Blaue Blumen
Sie bewegte sich in einer Weise, wie er es früher schon häufig gesehen hatte und jetzt schmerzlich vermisste. Trotz der weiten Kleidung, rauer rupfenartiger Stoff, konnte er jeden ihrer Muskeln erahnen. Er spürte ihre Anspannung bei jedem Schritt den sie tat. Je näher er kam, desto schneller wurde sie. Stärkere Armbewegungen, beschleunigter Atem. Plötzlich hatte er eine Ahnung von früher Vertrautheit, ein altes Gefühl das er nicht mehr kannte, eine neue Empfindung die gut tat, die er in seinen Gedanken nicht einordnen konnte, die er nicht hätte in Worte fassen können.
Die Schritte hinter ihr wurden immer lauter, kamen näher. Sie hatte sich selten gefürchtet, hatte sich bei Geräuschen umgedreht, nie war da Gefahr gewesen, dachte sie. Jetzt hörte sie den Kies unter den Gummisohlen. Kleine spitze Töne in einer harten Abfolge. Das Tempo passte sich dem ihren an. Sie versuchte nachzusehen wer da sei, sie verfolgte, doch irgendetwas hielt sie davon ab. Immer nur geradeaus; weiter, immer schneller. Sie wusste es wäre besser langsamer zu laufen, nicht die Furcht zu zeigen, die unbegründete Furcht, es war Tag, ihr Ziel war nah und nicht einsam und doch konnte sie nur rennen.
Er sah, wie sie links abbog. In den kleinen Weg der mitten durch den Park führte. Eigentlich sollte er da nicht gehen, tat es doch, nur immer weiter SIE sehen, die IHR so ähnlich war, ihm vertraut, nur noch perfekter. Er musste wissen ob sie echt sei oder nur aus seinem Kopf herausgeschlüpft war, eine Vorstellung, ein Wunsch.
Sie fragte sich warum sie ihren Weg verlassen hatte, weshalb sie in den Park gerannt sei. Nun lief sie automatisch, wie eine Marionette, gleichmäßige Bewegungen. Ihr Atem wurde ruhiger, sie dachte nicht mehr über die Angst nach, achtete nur noch auf ihren eigenen Rhythmus. Ihr Tuch rutsche von der Schulter. Sie hatte es noch nie leiden können, große Blumen auf blauem Grund. Sie hatte es nur an um sich vor der Kälte zu schützen, ein anderes hatte sie in der Eile nicht gefunden. Jetzt war ihr durch das Rennen warm, das Tuch brauchte sie nicht mehr.
Etwas fiel von ihr herab. Kurz bevor es auf dem Boden landete blähte der Wind es auf, ein Muster wurde sichtbar, Blumen, paradiesische Blumen auf meerblauen Grund. Sicher liebte sie das Tuch, es war bestimmt wertvoll, so weich wie es geflogen war. Noch immer drehte sie sich nicht um, lief einfach weiter, kümmerte sich nicht um das Verlorene. Nur wenige Schritte noch bis zum Tuch. Er zögerte. Sollte sie wirklich sein, kein Gedanke sondern ein MENSCH, war auch das Stück Stoff echt und greifbar. Und dann würde sie es vermissen. Zwei Schritte davor lag es immer noch, vom Wind gezaust, eine kleine Ecke in der Pfütze. Ein Schritt, langsam der zweite. Mit einer schnellen Bewegung hob er es auf, rannte los, rief nach ihr.

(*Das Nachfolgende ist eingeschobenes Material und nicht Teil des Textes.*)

-- ==== Sys2Proof/Machine/Host.lean ====
section
/-! DEFINITION. The host command interface: BAR0 (R395), rings and completions, host commands (R401), queue creation (R67), host ports
(R398), flash mappings (R402), accesses through the HDM range (R394, R396). -/
namespace Sys2Proof.Machine

/-- A ring. -/
def State.ring (s : State) (r : Fin 8) : Ring := s.host.rings.get r

/-- The state with a ring changed. -/
def State.modRing (s : State) (r : Fin 8) (f : Ring → Ring) : State :=
  { s with host := { s.host with rings := vset s.host.rings r (f (s.ring r)) } }

/-- Physical address of a host physical address (Table 5-1). -/
def hostAddr (x : Nat) : Nat := 0x10 * 2 ^ 44 + x % 2 ^ 44

/-- Entries of a ring (Table 22-1). -/
def Ring.entries (r : Ring) : Nat := 2 ^ min 12 (bitsOf r.cfg.toNat 0 4)

/-- EN of a ring, with a legal size. -/
def Ring.enabled (r : Ring) : Bool := r.cfg.getLsbD 4 && decide (4 ≤ bitsOf r.cfg.toNat 0 4 ∧ bitsOf r.cfg.toNat 0 4 ≤ 12)

/-- FENCE of an entry. -/
def fenceOf (e : List Dword) : Bool := (e.getD 0 0).getLsbD 8

/-- Whether Irfin's host-command role runs on some die (R342, R401), and no die's Irfin was refused (Table 23-1). -/
def State.hostRole (s : State) : Bool := s.exposed && [0, 1, 2, 3].any (fun d => (s.die d).started)

/-- Entries begun in ring order, at most `n` (R401): one with FENCE waits until every earlier command is performed. -/
def State.beginCmds (r : Fin 8) : Nat → State → State
  | 0, s => s
  | n + 1, s =>
    let x := s.ring r
    let at_ := x.sqHead.toNat % x.entries
    if !x.enabled ∨ !s.hostRole ∨ at_ = x.sqTail.toNat % x.entries then s
    else
      let e := dwordsOf 8 (s.peek (hostAddr (x.sqBase.toNat + 64 * at_)) 64)
      if (fenceOf e && !x.begun.isEmpty) || x.begun.any fenceOf then s
      else State.beginCmds r n (s.modRing r (fun x => { x with sqHead := BitVec.ofNat 32 ((at_ + 1) % x.entries), begun := x.begun ++ [e] }))

/-- SUBMISSION_DOORBELL (R401). -/
def State.doorbell (s : State) (r : Fin 8) (tail : BitVec 32) : State :=
  let s1 := s.modRing r (fun x => { x with sqTail := tail })
  State.beginCmds r (s1.ring r).entries s1

/-- SUBMISSION_DOORBELL (R401). While no die has started, or one has refused its Irfin, the module exposes only its DOE mailbox (Table 23-1): no
doorbell, no BAR0, no HDM range, no link. -/
def execSubmissionDoorbell (ring : Fin 8) (tail : BitVec 32) (s : State) : Host.Outcome State Fault Refusal :=
  .next (if s.hostRole then s.doorbell ring tail else s)

/-- COMPLETION_DOORBELL (R401). -/
def execCompletionDoorbell (ring : Fin 8) (head : BitVec 32) (s : State) : Host.Outcome State Fault Refusal :=
  .next (if s.hostRole then s.modRing ring (fun x => { x with cqHead := head }) else s)

/-- Where BAR0 stands for register writes of the host (log entry 45). -/
def bar0 : Nat := 2 ^ 53

/-- What a write leaves in RINGCFG (Table 22-1): RSVD bits read as zero (R8), and a reserved number of entries leaves that field as it was (R9). -/
def ringCfgWritten (old x : Dword) : Dword :=
  (x &&& 0x07FF0010) ||| ((if 4 ≤ bitsOf x.toNat 0 4 ∧ bitsOf x.toNat 0 4 ≤ 12 then x else old) &&& 0xF)

/-- A ring register written: reserved bits stay 0; RINGCFG starts the ring anew (log entry 45). -/
def Ring.write (x : Ring) (field : Nat) (v : Dword) : Ring :=
  match field with
  | 0 => { x with sqBase := v &&& ~~~4095 }
  | 1 => { x with cqBase := v &&& ~~~4095 }
  | 2 => { x with cfg := ringCfgWritten x.cfg v, sqTail := 0, sqHead := 0, cqHead := 0, cqTail := 0, phase := true, begun := [] }
  | _ => x

/-- A write of the host to BAR0 (Table 22-1): every other offset ignores it. -/
def State.barWrite (s : State) (off : Nat) (v : Dword) : State :=
  if !s.hostRole then s
  else if 0x1000 ≤ off ∧ off < 0x1100 then s.modRing (Fin.ofNat 8 ((off - 0x1000) / 0x20)) (fun x => x.write (off % 0x20 / 8) v)
  else if 0x2000 ≤ off ∧ off < 0x2040 then s.doorbell (Fin.ofNat 8 ((off - 0x2000) / 8)) (v.setWidth 32)
  else if 0x2800 ≤ off ∧ off < 0x2840 then s.modRing (Fin.ofNat 8 ((off - 0x2800) / 8)) (fun x => { x with cqHead := v.setWidth 32 })
  else if 0x100000 ≤ off ∧ off < 0x180000 then s.hostNotify 0 ((off - 0x100000) / 8) v
  else if 0x180000 ≤ off ∧ off < 0x180080 ∧ s.notifyBase.get 0 ≠ 0 then s.poke (s.notifyBase.get 0 + (off - 0x100000)) (dwordBytes v)
  else s

/-- What the host reads at an offset of BAR0 (Table 22-1). -/
def State.barRead (s : State) (off : Nat) : Dword :=
  if !s.hostRole then 0
  else if off = 0 then 0x108
  else if 0x1000 ≤ off ∧ off < 0x1100 then
    let x := s.ring (Fin.ofNat 8 ((off - 0x1000) / 0x20))
    match off % 0x20 / 8 with
    | 0 => x.sqBase
    | 1 => x.cqBase
    | 2 => x.cfg
    | _ => 0
  else if 0x2000 ≤ off ∧ off < 0x2040 then (s.ring (Fin.ofNat 8 ((off - 0x2000) / 8))).sqTail.setWidth 64
  else if 0x2800 ≤ off ∧ off < 0x2840 then (s.ring (Fin.ofNat 8 ((off - 0x2800) / 8))).cqHead.setWidth 64
  else if 0x100000 ≤ off ∧ off < 0x180080 ∧ s.notifyBase.get 0 ≠ 0 then s.peekD (s.notifyBase.get 0 + (off - 0x100000))
  else 0

/-- REGISTER_WRITE (R7): a device register by a context or an engine, one of BAR0 by the host, or a dword of the host's own memory (R397), as which
it also puts entries into its rings (R401). The host reaches nothing else so (R395). -/
def execRegisterWrite (w : Writer) (pa : Nat) (x : Dword) (s : State) : Host.Outcome State Fault Refusal :=
  .next (
    if regionOf pa = 0x10 ∧ w = .outside then s.writePlain pa (dwordBytes x)
    else if isPlain pa then s
    else if bar0 ≤ pa ∧ pa < bar0 + 2 ^ 24 then (if w = .outside ∧ pa % 8 = 0 then s.barWrite (pa - bar0) x else s)
    else if w = .outside then s
    else s.agentWrite w pa x)

/-! Commands. -/

/-- C0 of a command without its reserved bits (R401). -/
def headWord (h : HostHdr) (opc : Nat) : Dword :=
  BitVec.ofNat 64 (opc + (if h.fence then 256 else 0) + h.cid.toNat * 65536 + h.job.toNat * 2 ^ 32)

/-- The begun entry of a ring that is this command with these operands. -/
def State.entryOf (s : State) (h : HostHdr) (opc : Nat) (ops : List Dword) : Option (List Dword) :=
  (s.ring h.ring).begun.find? (fun e => (e.getD 0 0 &&& ~~~0xFEF0) == headWord h opc && (e.drop 1).take ops.length == ops)

/-- Whether a completion entry has room. -/
def Ring.cqRoom (x : Ring) : Bool := (x.cqTail.toNat + 1) % x.entries != x.cqHead.toNat % x.entries

/-- A command completed: its 16-byte entry after its writes, PHASE inverted on each pass, the ring's MSI-X message, and the commands
that a FENCE held (R401). -/
def State.complete (s : State) (h : HostHdr) (e : List Dword) (err : Option Cause) (result : Dword) : State :=
  let x := s.ring h.ring
  let i := x.cqTail.toNat % x.entries
  let ce0 := h.cid.toNat + (if x.phase then 65536 else 0) + (match err with
    | some c => causeCode c
    | none => 0) * 2 ^ 24 + x.sqHead.toNat * 2 ^ 32
  let s1 := s.poke (hostAddr (x.cqBase.toNat + 16 * i)) (leBytes 8 ce0 ++ dwordBytes result)
  let s2 := s1.modRing h.ring (fun x => { x with
    begun := x.begun.erase e, cqTail := BitVec.ofNat 32 ((i + 1) % x.entries), phase := if i + 1 = x.entries then !x.phase else x.phase })
  let s3 : State := { s2 with host := { s2.host with msixSent := s2.host.msixSent ++ [bitsOf x.cfg.toNat 16 11] } }
  State.beginCmds h.ring x.entries s3

/-- What a command's act gives: it is performed (with its result), refused with a cause (and a result, or a state in which
a failure is taken note of), or it waits with what has
happened so far. -/
inductive Act where
  | done (s : State) (result : Dword)
  | refuse (c : Cause) (result : Dword)
  | refuseIn (s : State) (c : Cause)
  | wait (s : State)

/-- A host command (R401): where the ring holds it begun and its completion has room it acts; a reserved bit set refuses it with
ILLEGAL. -/
def State.command (s : State) (h : HostHdr) (opc : Nat) (ops : List Dword) (act : State → Act) : State :=
  match s.entryOf h opc ops with
  | none => s
  | some e =>
    if !(s.ring h.ring).cqRoom then s
    else if e.getD 0 0 &&& 0xFEF0 ≠ 0 then s.complete h e (some .illegal) 0
    else match act s with
      | .done s1 r => s1.complete h e none r
      | .refuse c r => s.complete h e (some c) r
      | .refuseIn s1 c => s1.complete h e (some c) 0
      | .wait s1 => s1

/-- The command's job exists. -/
def State.hasJob (s : State) (h : HostHdr) : Bool := (mapFind s.jobs h.job.toNat).isSome

/-- A command that needs a job (R401): PERM for one that does not exist. -/
def State.withJob (s : State) (h : HostHdr) (act : Nat → Act) : Act := if s.hasJob h then act h.job.toNat else .refuse .perm 0
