-- ==== Sys2Proof/Certificates/Slice0/Obligations.lean ====
section
/-! DEFINITION. The statements for the provers, each from numbered rules of the spec. The terms they are made in stand in Safety. -/

open Sys2Proof Sys2Proof.Machine

/-- R159, Table 7-2: the register operations of major 0x00 with latency 1, each with its result, the pc one word on and everything else
unchanged, whichever registers are named: a result aimed at g0 is discarded.

R159, R160, Tables 7-2 and 7-3: counts, byte order, extension, `sel` and the immediate operations. `sel` and `bins` read their
destination; the amount of an extension is 8, 16 or 32 bits.

Table 7-2, Table 6-3: products of latency 3: the low half of the product, and the high half of the signed and unsigned ones. -/
def Obligations.ScalarResults : Prop :=
  (∀ (s : State) (st : Fin 8) (d a b : Fin 32), s.canIssue [.g a, .g b] [.g d] 1 = true →
    let x := s.atIssue.my
    s.gives (.add st d a b) st 1 (.g d) (.g d (x.rg a + x.rg b)) ∧
    s.gives (.sub st d a b) st 1 (.g d) (.g d (x.rg a - x.rg b)) ∧
    s.gives (.and st d a b) st 1 (.g d) (.g d (x.rg a &&& x.rg b)) ∧
    s.gives (.or st d a b) st 1 (.g d) (.g d (x.rg a ||| x.rg b)) ∧
    s.gives (.xor st d a b) st 1 (.g d) (.g d (x.rg a ^^^ x.rg b)) ∧
    s.gives (.andn st d a b) st 1 (.g d) (.g d (x.rg a &&& ~~~x.rg b)) ∧
    s.gives (.shl st d a b) st 1 (.g d) (.g d (x.rg a <<< ((x.rg b).toNat % 64))) ∧
    s.gives (.shr st d a b) st 1 (.g d) (.g d (x.rg a >>> ((x.rg b).toNat % 64))) ∧
    s.gives (.sra st d a b) st 1 (.g d) (.g d ((x.rg a).sshiftRight ((x.rg b).toNat % 64))) ∧
    s.gives (.rol st d a b) st 1 (.g d) (.g d ((x.rg a).rotateLeft ((x.rg b).toNat % 64))) ∧
    s.gives (.slt st d a b) st 1 (.g d) (.g d (if (x.rg a).toInt < (x.rg b).toInt then 1 else 0)) ∧
    s.gives (.sltu st d a b) st 1 (.g d) (.g d (if (x.rg a).toNat < (x.rg b).toNat then 1 else 0)) ∧
    s.gives (.min st d a b) st 1 (.g d) (.g d (if (x.rg a).toInt < (x.rg b).toInt then x.rg a else x.rg b)) ∧
    s.gives (.max st d a b) st 1 (.g d) (.g d (if (x.rg a).toInt < (x.rg b).toInt then x.rg b else x.rg a)) ∧
    s.gives (.minu st d a b) st 1 (.g d) (.g d (if (x.rg a).toNat < (x.rg b).toNat then x.rg a else x.rg b)) ∧
    s.gives (.maxu st d a b) st 1 (.g d) (.g d (if (x.rg a).toNat < (x.rg b).toNat then x.rg b else x.rg a))) ∧
  (∀ (s : State) (st : Fin 8) (d a : Fin 32),
    let x := s.atIssue.my
    (s.canIssue [.g a] [.g d] 1 = true →
      s.gives (.clz st d a) st 1 (.g d) (.g d (BitVec.ofNat 64 (clzN 64 (x.rg a).toNat))) ∧
      s.gives (.ctz st d a) st 1 (.g d) (.g d (BitVec.ofNat 64 (ctzN 64 (x.rg a).toNat))) ∧
      s.gives (.popc st d a) st 1 (.g d) (.g d (BitVec.ofNat 64 (popcN 64 (x.rg a).toNat))) ∧
      s.gives (.bswap st d a) st 1 (.g d) (.g d (BitVec.ofNat 64 (leNat (leBytes 8 (x.rg a).toNat).reverse))) ∧
      (∀ w : Fin 32, w.1 ≤ 2 →
        s.gives (.sext st d a w) st 1 (.g d) (.g d (BitVec.ofInt 64 (signedOf (8 * 2 ^ w.1) (x.rg a).toNat))) ∧
        s.gives (.zext st d a w) st 1 (.g d) (.g d (BitVec.ofNat 64 ((x.rg a).toNat % 2 ^ (8 * 2 ^ w.1))))) ∧
      (∀ i : Fin 8192,
        let imm : Dword := BitVec.ofInt 64 (signedOf 13 i.1)
        s.gives (.addi st d a i) st 1 (.g d) (.g d (x.rg a + imm)) ∧
        s.gives (.andi st d a i) st 1 (.g d) (.g d (x.rg a &&& imm)) ∧
        s.gives (.ori st d a i) st 1 (.g d) (.g d (x.rg a ||| imm)) ∧
        s.gives (.xori st d a i) st 1 (.g d) (.g d (x.rg a ^^^ imm)) ∧
        s.gives (.slti st d a i) st 1 (.g d) (.g d (if (x.rg a).toInt < imm.toInt then 1 else 0)) ∧
        s.gives (.sltui st d a i) st 1 (.g d) (.g d (if (x.rg a).toNat < imm.toNat then 1 else 0))) ∧
      (∀ h : Fin 64,
        s.gives (.shli st d a h) st 1 (.g d) (.g d (x.rg a <<< h.1)) ∧
        s.gives (.shri st d a h) st 1 (.g d) (.g d (x.rg a >>> h.1)) ∧
        s.gives (.srai st d a h) st 1 (.g d) (.g d ((x.rg a).sshiftRight h.1))) ∧
      (∀ p l : Fin 64, p.1 + l.1 + 1 ≤ 64 →
        s.gives (.bext st d a p l) st 1 (.g d) (.g d (BitVec.ofNat 64 ((x.rg a).toNat / 2 ^ p.1 % 2 ^ (l.1 + 1)))))) ∧
    (∀ b : Fin 32, s.canIssue [.g a, .g b, .g d] [.g d] 1 = true →
      s.gives (.sel st d a b) st 1 (.g d) (.g d (if x.rg d = 0 then x.rg b else x.rg a))) ∧
    (∀ p l : Fin 64, p.1 + l.1 + 1 ≤ 64 → s.canIssue [.g a, .g d] [.g d] 1 = true →
      s.gives (.bins st d a p l) st 1 (.g d) (.g d (BitVec.ofNat 64 (putBits (x.rg d).toNat p.1 (l.1 + 1) (x.rg a).toNat)))) ∧
    (∀ i : Fin 262144, s.canIssue [] [.g d] 1 = true →
      s.gives (.lui st d i) st 1 (.g d) (.g d (BitVec.ofInt 64 (signedOf 18 i.1) <<< 13)) ∧
      s.gives (.addpc st d i) st 1 (.g d) (.g d (x.pc.setWidth 64 + (BitVec.ofInt 64 (signedOf 18 i.1) <<< 13))))) ∧
  (∀ (s : State) (st : Fin 8) (d a b : Fin 32), s.canIssue [.g a, .g b] [.g d] 3 = true →
    let x := s.atIssue.my
    s.gives (.mul st d a b) st 3 (.g d) (.g d (BitVec.ofNat 64 ((x.rg a).toNat * (x.rg b).toNat))) ∧
    s.gives (.mulh st d a b) st 3 (.g d) (.g d (BitVec.ofInt 64 ((x.rg a).toInt * (x.rg b).toInt / 2 ^ 64))) ∧
    s.gives (.mulhu st d a b) st 3 (.g d) (.g d (BitVec.ofNat 64 ((x.rg a).toNat * (x.rg b).toNat / 2 ^ 64))))

/-- R161: division truncates toward zero, a remainder takes the sign of the dividend; by zero the quotient is all ones and the
remainder the dividend; the signed overflow −2^63 / −1 gives −2^63 and 0. No fault: a result of variable latency. -/
def Obligations.Division : Prop :=
  ∀ (s : State) (st : Fin 8) (d a b : Fin 32), s.canIssue [.g a, .g b] [.g d] 0 = true →
    let x := s.atIssue.my.rg a
    let y := s.atIssue.my.rg b
    s.givesLater s.atIssue (.div st d a b) st (.g d) (.g d (
      if y = 0 then 0xFFFFFFFFFFFFFFFF else if x.toInt = -2 ^ 63 ∧ y.toInt = -1 then x else BitVec.ofInt 64 (Int.tdiv x.toInt y.toInt))) ∧
    s.givesLater s.atIssue (.rem st d a b) st (.g d) (.g d (
      if y = 0 then x else if x.toInt = -2 ^ 63 ∧ y.toInt = -1 then 0 else BitVec.ofInt 64 (Int.tmod x.toInt y.toInt))) ∧
    s.givesLater s.atIssue (.divu st d a b) st (.g d) (.g d (
      if y = 0 then 0xFFFFFFFFFFFFFFFF else BitVec.ofNat 64 (x.toNat / y.toNat))) ∧
    s.givesLater s.atIssue (.remu st d a b) st (.g d) (.g d (if y = 0 then x else BitVec.ofNat 64 (x.toNat % y.toNat)))
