@[simp] theorem Core.setCtx_running (k : Core) (x : Fin 4) (y : Ctx) : (k.setCtx x y).running = k.running := rfl
@[simp] theorem Core.setCtx_clock (k : Core) (x : Fin 4) (y : Ctx) : (k.setCtx x y).clock = k.clock := rfl
@[simp] theorem Core.setCtx_rep (k : Core) (x : Fin 4) (y : Ctx) : (k.setCtx x y).rep = k.rep := rfl

@[simp] theorem State.me_modMy (s : State) (f : Ctx → Ctx) : (s.modMy f).me = s.me := by
  simp [State.me]

@[simp] theorem State.my_modMy (s : State) (f : Ctx → Ctx) : (s.modMy f).my = f s.my := by
  show ((s.modMy f).core s.cur).ctxs.get (s.modMy f).me = f s.my
  rw [State.me_modMy]; simp

/-- The clock of a core set to a cycle. -/
theorem State.my_clock (s : State) (n : Nat) : (s.modCore s.cur (fun k => { k with clock := n })).my = s.my := by
  simp [State.my, State.ctx, State.me]

theorem State.me_clock (s : State) (n : Nat) : (s.modCore s.cur (fun k => { k with clock := n })).me = s.me := by
  simp [State.me]

end Sys2Proof.Machine
end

Eine Kinderstimme. Hell, etwas außer Atem. Dazu dieselben Schritte, Gummisohlen auf knirschenden Kies, ihr Verfolger. Sie blieb stehen, drehte sich jedoch nicht gleich um, zu erstaunlich war die Lösung.
"Warten Sie, sie haben etwas verloren!" Jetzt stand sie, er sah nur den Rücken, Rupfenstoff und der bloßgelegte Hals. Warum dreht sie sich nicht um? ist sie doch nur ein Gespenst, SEIN Gespenst? Langsam geht er weiter, stolpert fast über sein offenes Schuhband als sie ihm ihr Gesicht zuwendet. Sie sieht anders aus. Nicht wie die Mutter, viel jünger als sie, sehniger und härter. Ein Mensch, ein fremder Mensch.
Der Junge muss etwa acht oder neun Jahre alt sein. Er sieht sie an, zuerst ein hoffnungsvolles Flackern in den Augen, dann Leere. Seine Arme hängen am schmächtigen Körper herunter, Schlaff, als ob sie nicht zu ihm gehören würden. Und in der einen Hand hält er das blaue Blumentuch.